26.3796 · Interpellation · 2026-06-18
Département de l'économie, de la formation et de la recherche
Déposé
Wortlaut
Dans sa réponse à l’interpellation 26.3024, le Conseil fédéral affirme que Kellerhals Carrard (KC) traite uniquement les soupçons d’abus, l’encaissement relevant d’Intrum SA, et justifie l’absence d’appel d’offres par le statut privé des organisations de cautionnement.
Or les dossiers consultés montrent que les avocats de KC déposent eux-mêmes les commandements de payer au nom du créancier, exerçant ainsi de facto une activité de recouvrement. À fin mars 2026, KC avait facturé 258 539 heures pour 74,6 millions de francs.

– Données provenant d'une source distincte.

theorem reloadDrop_changes {F : List Part} {s0 : State} {h : Nat} {s : State}
    (hF : Part.sub [.jnl, .nv, .img] F = true) (hs : changesOnly F s0 s) :
    changesOnly F s0 (reloadDrop h s) := by
  refine hs.trans (changesOnly.mono ?_ hF)
  clear hs hF
  unfold reloadDrop
  with_reducible repeat' first
    | assumption | exact changesOnly.refl _ _ | apply jClose_changes | apply dropReload_changes | decide | split

theorem unlink_changes {F : List Part} {s0 : State} {h : Nat} {s : State}
    (hF : Part.sub [.halls, .regs] F = true) (hs : changesOnly F s0 s) :
    changesOnly F s0 (unlink h s) := by
  refine hs.trans (changesOnly.mono ?_ hF)
  clear hs hF
  unfold unlink
  with_reducible repeat' first
    | assumption | exact changesOnly.refl _ _ | apply updHall_changes | apply setReg_changes
    | apply changesOnly.foldl | apply changesOnly.iteL | apply changesOnly.ite | decide | split | (intro)

theorem reloadFail_changes {F : List Part} {s0 : State} {r : Reload} {s : State}
    (hF : Part.sub [.jnl, .nv, .img, .regs, .chans, .halls, .bb, .mem, .convs, .newest, .older, .str] F = true) (hs : changesOnly F s0 s) :
    changesOnly F s0 (reloadFail r s) := by
  refine hs.trans (changesOnly.mono ?_ hF)
  clear hs hF
  unfold reloadFail
  with_reducible repeat' first
    | assumption | exact changesOnly.refl _ _ | apply jClose_changes | apply dropReload_changes
    | apply modReg_changes | apply chanOff_changes | apply unlink_changes | apply updHall_changes
    | apply setReg_changes | apply raiseBit_changes | apply activateNext_changes | apply forChans_into
    | apply changesOnly.iteL | apply changesOnly.ite | decide | split | apply changesOnly.set_img | (intro)

theorem repairCopy_changes {F : List Part} {s0 : State} {s : State}
    (hF : Part.sub [.jnl, .nv, .mem, .img] F = true) (hs : changesOnly F s0 s) :
    changesOnly F s0 (repairCopy s) := by
  refine hs.trans (changesOnly.mono ?_ hF)
  clear hs hF
  unfold repairCopy
  with_reducible repeat' first
    | assumption | exact changesOnly.refl _ _ | apply jStep_changes | apply jOpen_changes | apply updChip_changes
    | apply setCopy_changes | apply addJob_changes | apply changesOnly.iteL | apply changesOnly.ite | decide | split
    | (intro)

theorem respond_changes {F : List Part} {s0 : State} {dst : Nat} {tag : Nat} {op : Nat} {data : List Byte} {s : State}
    (hF : Part.sub [.ml] F = true) (hs : changesOnly F s0 s) :
    changesOnly F s0 (respond dst tag op data s) := by
  refine hs.trans (changesOnly.mono ?_ hF)
  clear hs hF
  unfold respond
  with_reducible repeat' first
    | assumption | exact changesOnly.refl _ _ | apply acyPush_changes | decide

theorem shadowResult_changes {F : List Part} {s0 : State} {n : Nat} {t16 : Nat} {x : Sample} {s : State}
    (hF : Part.sub [.convs, .regs, .bb, .halls] F = true) (hs : changesOnly F s0 s) :
    changesOnly F s0 (shadowResult n t16 x s) := by
  refine hs.trans (changesOnly.mono ?_ hF)
  clear hs hF
  unfold shadowResult
  with_reducible repeat' first
    | assumption | exact changesOnly.refl _ _ | apply updConv_changes | apply resultEvents_changes
    | apply sendRec_changes | apply pairSide_changes | apply changesOnly.iteL | apply changesOnly.ite | decide
    | split | (intro)

theorem resultOf_changes {F : List Part} {s0 : State} {n : Nat} {v : ConvState} {x : Sample} {s : State}
    (hF : Part.sub [.halls, .chans, .convs, .regs, .bb, .wd, .img] F = true) (hs : changesOnly F s0 s) :
    changesOnly F s0 (resultOf n v x s) := by
  refine hs.trans (changesOnly.mono ?_ hF)
  clear hs hF
  unfold resultOf
  with_reducible repeat' first
    | assumption | exact changesOnly.refl _ _ | apply flightResult_changes | apply shadowResult_changes
    | apply ladderPoint_changes | decide | split

theorem retentionLost_changes {F : List Part} {s0 : State} {s : State}
    (hF : Part.sub [.halls, .runs, .per, .aud, .gal, .bb, .jnl, .mem, .wd, .clk] F = true) (hs : changesOnly F s0 s) :
    changesOnly F s0 (retentionLost s) := by
  refine hs.trans (changesOnly.mono ?_ hF)
  clear hs hF
  unfold retentionLost
  repeat' first
    | exact Or.inr (by decide) | with_reducible exact Or.inl rfl | with_reducible assumption
    | with_reducible exact changesOnly.refl _ _ | with_reducible apply updHall_changes
    | with_reducible apply forHalls_into | with_reducible apply changesOnly.foldl | decide | split
    | with_reducible (intro) | with_reducible apply changesOnly.mk

theorem ringReads_changes {F : List Part} {s0 : State} {n a : Nat} {s : State}
    (hF : Part.sub [.latch] F = true) (hs : changesOnly F s0 s) :
    changesOnly F s0 (ringReads n a s).2 := by
  induction n generalizing a s with
  | zero => exact hs
  | succ n ih => exact ih (readWord_changes hF hs)

theorem ringWrites_changes {F : List Part} {s0 : State} {o : Origin} {mask : Word} {a : Nat} {l : List Word} {s : State}
    (hF : Part.sub [.regs, .bb, .stg, .aud, .mem, .tx, .pair, .halls, .chans, .per, .convs, .str, .sync, .ml, .wd, .img, .free, .time, .modes, .clk, .jnl, .nv, .gal, .newest, .older, .eng, .pins] F = true) (hs : changesOnly F s0 s) :
    changesOnly F s0 (ringWrites o mask a l s).2 := by
  induction l generalizing a s with
  | nil => exact hs
  | cons w l ih =>
    simp only [ringWrites]
    split
    · exact writeReg_changes (Part.sub_trans rfl hF) hs
    · exact ih (writeReg_changes (Part.sub_trans rfl hF) hs)

theorem sagRamps_changes {F : List Part} {s0 : State} {h : Nat} {s : State}
    (hF : Part.sub [.chans] F = true) (hs : changesOnly F s0 s) :
    changesOnly F s0 (sagRamps h s) := by
  refine hs.trans (changesOnly.mono ?_ hF)
  clear hs hF
  unfold sagRamps
  with_reducible repeat' first
    | assumption | exact changesOnly.refl _ _ | apply startRamp_changes | apply forChans_into
    | apply changesOnly.iteL | apply changesOnly.ite | decide | split | (intro)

Avec d’autres prestataires, les montants recouvrés atteignent 136 millions, tandis qu’environ 1,1 milliard reste en recouvrement et que plus de 6 000 plaintes pénales ont été déposées.
Dans les faits, KC et Intrum exercent une mission largement financée par des fonds publics, sans véritable mise en concurrence ni transparence contractuelle complète.
Je prie le Conseil fédéral de répondre aux questions suivantes :
Comment justifie-t-il qu’un mandat ayant généré plus de 74 millions d’honoraires pour KC, financé en définitive par la Confédération, ait été attribué sans appel d’offres ni procédure concurrentielle documentée ?
Estime-t-il acceptable que des prestataires privés, choisis hors du champ des marchés publics, exercent une fonction quasi régalienne de contrôle, de poursuite et, en pratique, de recouvrement, sans accès public aux contrats détaillés ni aux indicateurs de performance ?
Peut-il publier le nombre de dossiers traités par KC, leur issue (classement, transaction, remboursement, condamnation), ainsi que le coût moyen par dossier et par franc recouvré ?
Comment apprécie-t-il, sous l’angle de la proportionnalité, un dispositif portant sur plus de 1,1 milliard de francs et ayant généré plus de 6 000 plaintes pénales, sans mécanisme spécifique pour les débiteurs de bonne foi ou les entreprises en difficulté ?
Entend-il adapter le cadre légal afin que tout mandat majoritairement financé par des fonds fédéraux au-delà d’un certain seuil soit soumis à des exigences minimales de concurrence, de transparence et de contrôle parlementaire ?
Peut-il s’engager à rendre publics les éléments essentiels des contrats conclus avec KC, Intrum et les autres prestataires afin de renforcer la confiance dans la gestion des crédits Covid-19 ?Je remercie par avance le Conseil fédéral pour ses réponses.